▶ _Exercise goal_: Under this line are the records; write out word for word the part that begins at the line containing "exact (Follows.ite (Follows.ite" and ends at the line containing "unfold State.startBack", and no more.

▶ _Exercise data_:
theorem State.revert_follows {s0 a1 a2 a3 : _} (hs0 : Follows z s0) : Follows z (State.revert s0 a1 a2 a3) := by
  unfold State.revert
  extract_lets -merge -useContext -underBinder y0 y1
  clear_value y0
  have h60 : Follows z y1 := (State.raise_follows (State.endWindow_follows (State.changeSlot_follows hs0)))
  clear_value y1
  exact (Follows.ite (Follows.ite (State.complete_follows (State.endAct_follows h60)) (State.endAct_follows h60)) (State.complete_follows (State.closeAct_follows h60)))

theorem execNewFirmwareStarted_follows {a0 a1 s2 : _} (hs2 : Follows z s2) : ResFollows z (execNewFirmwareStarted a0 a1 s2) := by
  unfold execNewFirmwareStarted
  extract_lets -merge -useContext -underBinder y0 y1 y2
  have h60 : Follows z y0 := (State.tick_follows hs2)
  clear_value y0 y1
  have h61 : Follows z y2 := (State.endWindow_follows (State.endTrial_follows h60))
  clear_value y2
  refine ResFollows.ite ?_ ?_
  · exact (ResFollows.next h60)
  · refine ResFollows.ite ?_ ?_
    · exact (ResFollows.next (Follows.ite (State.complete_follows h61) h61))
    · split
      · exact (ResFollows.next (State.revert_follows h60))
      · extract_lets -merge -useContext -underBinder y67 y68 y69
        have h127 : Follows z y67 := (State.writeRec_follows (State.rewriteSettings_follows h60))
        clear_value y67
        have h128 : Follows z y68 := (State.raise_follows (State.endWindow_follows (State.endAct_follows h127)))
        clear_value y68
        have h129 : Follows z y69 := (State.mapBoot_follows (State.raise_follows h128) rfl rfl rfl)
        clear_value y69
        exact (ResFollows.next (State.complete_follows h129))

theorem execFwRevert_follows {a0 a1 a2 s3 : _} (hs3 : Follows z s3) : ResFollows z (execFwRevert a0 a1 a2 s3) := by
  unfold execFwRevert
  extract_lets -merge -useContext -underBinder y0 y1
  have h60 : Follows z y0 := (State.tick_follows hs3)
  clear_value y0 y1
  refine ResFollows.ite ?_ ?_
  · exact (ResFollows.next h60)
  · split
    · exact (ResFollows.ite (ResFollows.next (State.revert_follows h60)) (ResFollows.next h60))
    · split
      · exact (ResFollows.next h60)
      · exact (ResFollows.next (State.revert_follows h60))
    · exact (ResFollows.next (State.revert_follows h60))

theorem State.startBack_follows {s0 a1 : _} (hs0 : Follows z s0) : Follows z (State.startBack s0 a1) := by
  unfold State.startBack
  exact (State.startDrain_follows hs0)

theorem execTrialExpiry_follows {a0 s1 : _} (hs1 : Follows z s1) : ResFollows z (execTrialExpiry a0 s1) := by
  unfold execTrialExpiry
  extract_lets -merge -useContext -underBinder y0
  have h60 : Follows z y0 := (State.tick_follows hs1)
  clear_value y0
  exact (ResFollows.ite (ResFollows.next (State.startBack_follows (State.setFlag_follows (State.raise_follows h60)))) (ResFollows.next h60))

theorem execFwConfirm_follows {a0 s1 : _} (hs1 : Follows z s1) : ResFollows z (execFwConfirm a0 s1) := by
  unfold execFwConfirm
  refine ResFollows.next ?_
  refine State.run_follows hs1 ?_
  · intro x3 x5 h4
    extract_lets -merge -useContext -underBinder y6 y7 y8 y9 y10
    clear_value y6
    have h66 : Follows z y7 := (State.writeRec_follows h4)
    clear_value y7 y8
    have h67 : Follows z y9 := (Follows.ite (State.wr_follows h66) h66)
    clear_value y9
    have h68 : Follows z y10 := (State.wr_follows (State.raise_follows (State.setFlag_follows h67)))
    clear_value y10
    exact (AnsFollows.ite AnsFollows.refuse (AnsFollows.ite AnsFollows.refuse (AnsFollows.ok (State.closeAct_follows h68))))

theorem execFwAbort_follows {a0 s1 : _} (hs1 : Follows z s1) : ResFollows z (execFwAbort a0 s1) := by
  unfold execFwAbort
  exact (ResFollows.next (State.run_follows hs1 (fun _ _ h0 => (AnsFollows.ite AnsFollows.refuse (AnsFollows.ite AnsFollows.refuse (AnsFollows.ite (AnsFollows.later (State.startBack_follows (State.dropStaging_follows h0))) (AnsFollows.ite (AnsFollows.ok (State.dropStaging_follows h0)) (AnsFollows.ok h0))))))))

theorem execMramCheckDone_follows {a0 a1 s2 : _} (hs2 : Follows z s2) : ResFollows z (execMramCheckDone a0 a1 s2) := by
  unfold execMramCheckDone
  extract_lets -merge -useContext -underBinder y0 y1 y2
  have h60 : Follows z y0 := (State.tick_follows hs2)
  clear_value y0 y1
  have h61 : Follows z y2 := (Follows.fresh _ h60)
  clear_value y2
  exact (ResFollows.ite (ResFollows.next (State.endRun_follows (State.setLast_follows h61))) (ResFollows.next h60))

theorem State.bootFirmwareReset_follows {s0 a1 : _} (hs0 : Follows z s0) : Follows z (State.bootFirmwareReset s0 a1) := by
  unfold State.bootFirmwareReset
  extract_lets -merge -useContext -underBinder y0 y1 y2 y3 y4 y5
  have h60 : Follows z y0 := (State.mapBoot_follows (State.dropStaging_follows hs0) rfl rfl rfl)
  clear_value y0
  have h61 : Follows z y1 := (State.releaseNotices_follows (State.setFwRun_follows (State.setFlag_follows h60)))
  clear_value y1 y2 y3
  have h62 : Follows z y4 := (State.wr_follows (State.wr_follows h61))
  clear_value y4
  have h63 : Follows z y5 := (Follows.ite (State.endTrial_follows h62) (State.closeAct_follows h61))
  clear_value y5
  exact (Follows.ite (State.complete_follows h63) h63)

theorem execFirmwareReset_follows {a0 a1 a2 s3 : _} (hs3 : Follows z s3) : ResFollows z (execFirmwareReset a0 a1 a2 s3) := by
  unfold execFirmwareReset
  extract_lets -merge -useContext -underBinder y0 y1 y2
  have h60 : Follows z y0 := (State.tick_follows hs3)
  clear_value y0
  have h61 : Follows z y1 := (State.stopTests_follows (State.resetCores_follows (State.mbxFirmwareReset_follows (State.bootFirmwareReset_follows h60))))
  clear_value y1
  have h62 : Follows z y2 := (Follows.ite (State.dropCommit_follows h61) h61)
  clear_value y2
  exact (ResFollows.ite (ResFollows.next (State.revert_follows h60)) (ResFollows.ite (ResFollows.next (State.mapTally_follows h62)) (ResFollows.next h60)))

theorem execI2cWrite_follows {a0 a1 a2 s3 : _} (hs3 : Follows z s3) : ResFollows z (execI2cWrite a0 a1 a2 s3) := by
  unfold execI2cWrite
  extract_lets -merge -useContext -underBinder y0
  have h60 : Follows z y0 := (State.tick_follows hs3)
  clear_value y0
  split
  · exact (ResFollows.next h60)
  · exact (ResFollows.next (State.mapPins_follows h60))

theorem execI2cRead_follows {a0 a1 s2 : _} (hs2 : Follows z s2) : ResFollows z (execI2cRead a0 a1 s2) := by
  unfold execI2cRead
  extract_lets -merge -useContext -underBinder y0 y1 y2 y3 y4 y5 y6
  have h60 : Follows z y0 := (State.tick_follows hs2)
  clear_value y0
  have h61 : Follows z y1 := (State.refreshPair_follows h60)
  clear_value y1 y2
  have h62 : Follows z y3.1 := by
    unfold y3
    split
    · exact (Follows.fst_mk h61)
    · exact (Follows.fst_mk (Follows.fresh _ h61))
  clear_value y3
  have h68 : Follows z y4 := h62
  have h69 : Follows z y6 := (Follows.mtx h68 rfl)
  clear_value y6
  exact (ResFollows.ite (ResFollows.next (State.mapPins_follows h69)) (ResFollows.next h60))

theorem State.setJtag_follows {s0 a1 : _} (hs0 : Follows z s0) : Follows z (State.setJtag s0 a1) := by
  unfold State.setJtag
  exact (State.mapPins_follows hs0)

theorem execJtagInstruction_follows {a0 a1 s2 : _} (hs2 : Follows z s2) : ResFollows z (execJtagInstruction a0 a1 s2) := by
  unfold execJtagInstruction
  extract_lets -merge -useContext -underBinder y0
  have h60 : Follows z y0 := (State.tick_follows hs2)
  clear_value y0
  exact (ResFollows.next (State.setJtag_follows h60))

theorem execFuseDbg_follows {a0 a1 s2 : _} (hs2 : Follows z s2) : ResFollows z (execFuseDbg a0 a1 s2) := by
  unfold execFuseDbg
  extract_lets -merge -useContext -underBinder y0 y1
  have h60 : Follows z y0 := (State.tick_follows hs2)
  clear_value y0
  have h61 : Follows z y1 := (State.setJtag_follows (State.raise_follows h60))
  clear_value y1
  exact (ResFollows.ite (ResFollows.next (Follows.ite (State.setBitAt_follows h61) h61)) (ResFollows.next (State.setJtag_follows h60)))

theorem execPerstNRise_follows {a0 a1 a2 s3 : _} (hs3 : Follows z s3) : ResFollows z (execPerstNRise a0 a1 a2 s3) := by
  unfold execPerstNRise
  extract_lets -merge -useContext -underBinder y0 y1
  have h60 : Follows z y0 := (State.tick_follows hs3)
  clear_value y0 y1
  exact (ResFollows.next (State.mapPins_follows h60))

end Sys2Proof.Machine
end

▶ _Written solution_:
  exact (Follows.ite (Follows.ite (State.complete_follows (State.endAct_follows h60)) (State.endAct_follows h60)) (State.complete_follows (State.closeAct_follows h60)))

theorem execNewFirmwareStarted_follows {a0 a1 s2 : _} (hs2 : Follows z s2) : ResFollows z (execNewFirmwareStarted a0 a1 s2) := by
  unfold execNewFirmwareStarted
  extract_lets -merge -useContext -underBinder y0 y1 y2
  have h60 : Follows z y0 := (State.tick_follows hs2)
  clear_value y0 y1
  have h61 : Follows z y2 := (State.endWindow_follows (State.endTrial_follows h60))
  clear_value y2
  refine ResFollows.ite ?_ ?_
  · exact (ResFollows.next h60)
  · refine ResFollows.ite ?_ ?_
    · exact (ResFollows.next (Follows.ite (State.complete_follows h61) h61))
    · split
      · exact (ResFollows.next (State.revert_follows h60))
      · extract_lets -merge -useContext -underBinder y67 y68 y69
        have h127 : Follows z y67 := (State.writeRec_follows (State.rewriteSettings_follows h60))
        clear_value y67
        have h128 : Follows z y68 := (State.raise_follows (State.endWindow_follows (State.endAct_follows h127)))
        clear_value y68
        have h129 : Follows z y69 := (State.mapBoot_follows (State.raise_follows h128) rfl rfl rfl)
        clear_value y69
        exact (ResFollows.next (State.complete_follows h129))

theorem execFwRevert_follows {a0 a1 a2 s3 : _} (hs3 : Follows z s3) : ResFollows z (execFwRevert a0 a1 a2 s3) := by
  unfold execFwRevert
  extract_lets -merge -useContext -underBinder y0 y1
  have h60 : Follows z y0 := (State.tick_follows hs3)
  clear_value y0 y1
  refine ResFollows.ite ?_ ?_
  · exact (ResFollows.next h60)
  · split
    · exact (ResFollows.ite (ResFollows.next (State.revert_follows h60)) (ResFollows.next h60))
    · split
      · exact (ResFollows.next h60)
      · exact (ResFollows.next (State.revert_follows h60))
    · exact (ResFollows.next (State.revert_follows h60))

theorem State.startBack_follows {s0 a1 : _} (hs0 : Follows z s0) : Follows z (State.startBack s0 a1) := by
  unfold State.startBack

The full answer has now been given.